Nous sommes dans une société qui accorde beaucoup d’attention aux titres et fonctions pompeuses. Pas mal de personnes n’ont pas compris que je quitte un emploi à l’université pour donner des cours en maternelle. Enseigner en maternelle alors qu’on a obtenu un Bachelor en finance et un Master en entrepreneuriat social aux Etats Unis ? Really ? Mon père n’a pas compris non plus lorsque je lui ai dit que j’allais quitter IBSA pour me consacrer au Centre Eulis et à mon blog. Il a même essayé de me convaincre de faire une deuxième année alors qu’à la base il avait aussi questionné mon choix initial d’enseigner en maternelle. Le pauvre monsieur n’a aucune idée de ce que sa fille fait de sa vie et je le comprends.

Je me suis posée des questions et je continue de m’en poser sur mon parcours. Il est plutôt atypique, loin du chemin classique bien structuré, école – boulot dans un bureau – mariage – bébés.  Je me suis demandé si c’est un mal lié à notre génération ou si c’est juste moi qui ne savais pas rester en place. Je connais ma vision, ma mission. Je sais où je vais même si je découvre de nouveaux moyens de transports au quotidien. J’ai bien sûr le privilège de faire tout ça parce que je vis sous le toit familial, mais il n’en demeure pas moins que parfois, ça craint. J’ai souvent des doutes et j’apprends encore à laisser la vie suivre son cours. Je fais ma part en ayant confiance que Dieu fera la Sienne.

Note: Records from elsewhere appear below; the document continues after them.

/-- With the stack in RAM, after any call (CALL !abs, PCALL, TCALL, CALL [dp]) and whatever the callee did that left
SP and the two stack bytes as the call left them, RET completes with PC at the instruction after the call and SP as
before the call, and changes nothing else of the callee's state. -/
def Obligations.CallThenReturn : Prop :=
  ∀ (i : Instr) (s t h : State), (callTarget i s).isSome = true ∨ (∃ d, i = .callIndDp d) → stackInRam 2 s →
    exec i s = .next t → h.sp = t.sp → (∀ k, k < 2 → h.byteAt (stackByte s k) = t.byteAt (stackByte s k)) →
    ∃ u, exec .ret h = .next u ∧ onlyCpu { h.cpu with sp := s.sp, pc := s.pc } h u

/-- Where the three stack bytes may be written, BRK completes whatever I and the enable bits hold: the address of the
next instruction is pushed high byte first, then PSW with every flag as it was but B, which is 1 where BRK_PUSHED_B is
1 or not supplied and as it was where it is 0 (decision D17; that a B already 1 is pushed as 1 there is the model's
choice; log entry 15); then B = 1, I = 0, the other flags kept, SP three lower and PC the word at FFDEH. No other
register or byte of memory changes. Otherwise it faults. -/
def Obligations.SoftwareInterrupt : Prop :=
  ∀ s : State,
    (pushable 3 s → ∃ image psw t, flag .b image = (Config.brkPushedB.getD true || flag .b s.psw) ∧ flagsKept [.b] s.psw image ∧
      pushed [hiByte s.pc, loByte s.pc, image] s t ∧ stackedOnly [hiByte s.pc, loByte s.pc, image] s t ∧
      exec .brk s = .next ((t.withPsw psw).withPc (s.romByte 0xFFDF ++ s.romByte 0xFFDE)) ∧
      flag .b psw = true ∧ flag .i psw = false ∧ flagsKept [.b, .i] s.psw psw) ∧
    (¬ pushable 3 s → ∃ e, exec .brk s = .fault e)

/-- A source is accepted exactly when I = 1, its request flag and its enable bit are 1 and no source of higher
priority (a smaller number in the table of R410) is both requested and enabled; with I = 0 none is, so a handler is
not interrupted by a higher source. Taking the acceptance of a source with the stack in RAM leaves I = 0 and leaves
every other source's request flag as it was. -/
def Obligations.InterruptPriority : Prop :=
  (∀ (s : State) (src : IntSource), acceptable s = some src ↔
    flag .i s.psw = true ∧ src.requested s.irq = true ∧ src.enabled s.irq = true ∧
      ∀ other : IntSource, other.priority < src.priority → ¬ (other.requested s.irq = true ∧ other.enabled s.irq = true)) ∧
  (∀ s : State, flag .i s.psw = false → acceptable s = none) ∧
  (∀ (s : State) (src : IntSource), stackInRam 3 s → ∃ t, acceptInterrupt src s = .ok () t ∧
    flag .i t.psw = false ∧ src.requested t.irq = false ∧
      ∀ other, other ≠ src → other.requested t.irq = other.requested s.irq)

En ce moment mon blog est ma source principale de revenus. J’ai l’opportunité de travailler sur des événements pour les relayer sur les réseaux sociaux et le blog. Si on m’avait dit que mes écrits maladroits sur « Meli-melo d’une intello » en 2012 me mèneraient ici, j’aurais rigolé. Et pourtant ! Au début j’ai eu un peu de mal avec l’idée que « bloguer » pouvait être un travail à part entière, pour moi, sous nos cieux. Mais c’est une belle expérience qui me donne l’opportunité d’être rémunérée pour des choses que j’aime : apprendre, écrire, partager. Et en plus, j’ai plus de temps et de liberté pour me consacrer aux activités du Centre Eulis. Pourquoi j’ai écrit ce texte de 1500 mots pour vous raconter ma vie ? Parce que je crois comme Befoune que « Chaque expérience de vie mérite d’être partagée. Pour soi, mais aussi pour ceux qui peuvent en avoir besoin. »

J’ai décidé de tenter cette nouvelle expérience pendant une année et de voir ce qui se passe. Pour ceux qui se posent des questions sur Kiyali, c’est aussi une activité qui va m’accompagner pendant les douze prochains mois in shaa Allah. Peut-être qu’au terme de 2020, je me retrouverai à nouveau ailleurs mais en attendant, je lis, j’écris, je mange, je voyage, je rêve, j’organise des ateliers éducatifs et oui, je travaille. On ne meurt qu’une fois, mais tous les autres jours, je me rappelle de vivre. Memento Vivere.

Publié par

Passionnée de lecture, d'écriture, de voyages et d'éducation, je rêve de transformer l'éducation en Côte d'Ivoire. De la rendre plus interactive et inclusive. C'est pourquoi j'ai créé le Centre Eulis en 2017 et ce blog me sert de journal de bord pour tout ce que j'apprends au quotidien. J'écris des histoires, des comptes-rendus de livres, d'évènements, de voyages, mais surtout, je m'écris.

11 commentaires sur « Memento vivere, rappelle-toi de vivre. »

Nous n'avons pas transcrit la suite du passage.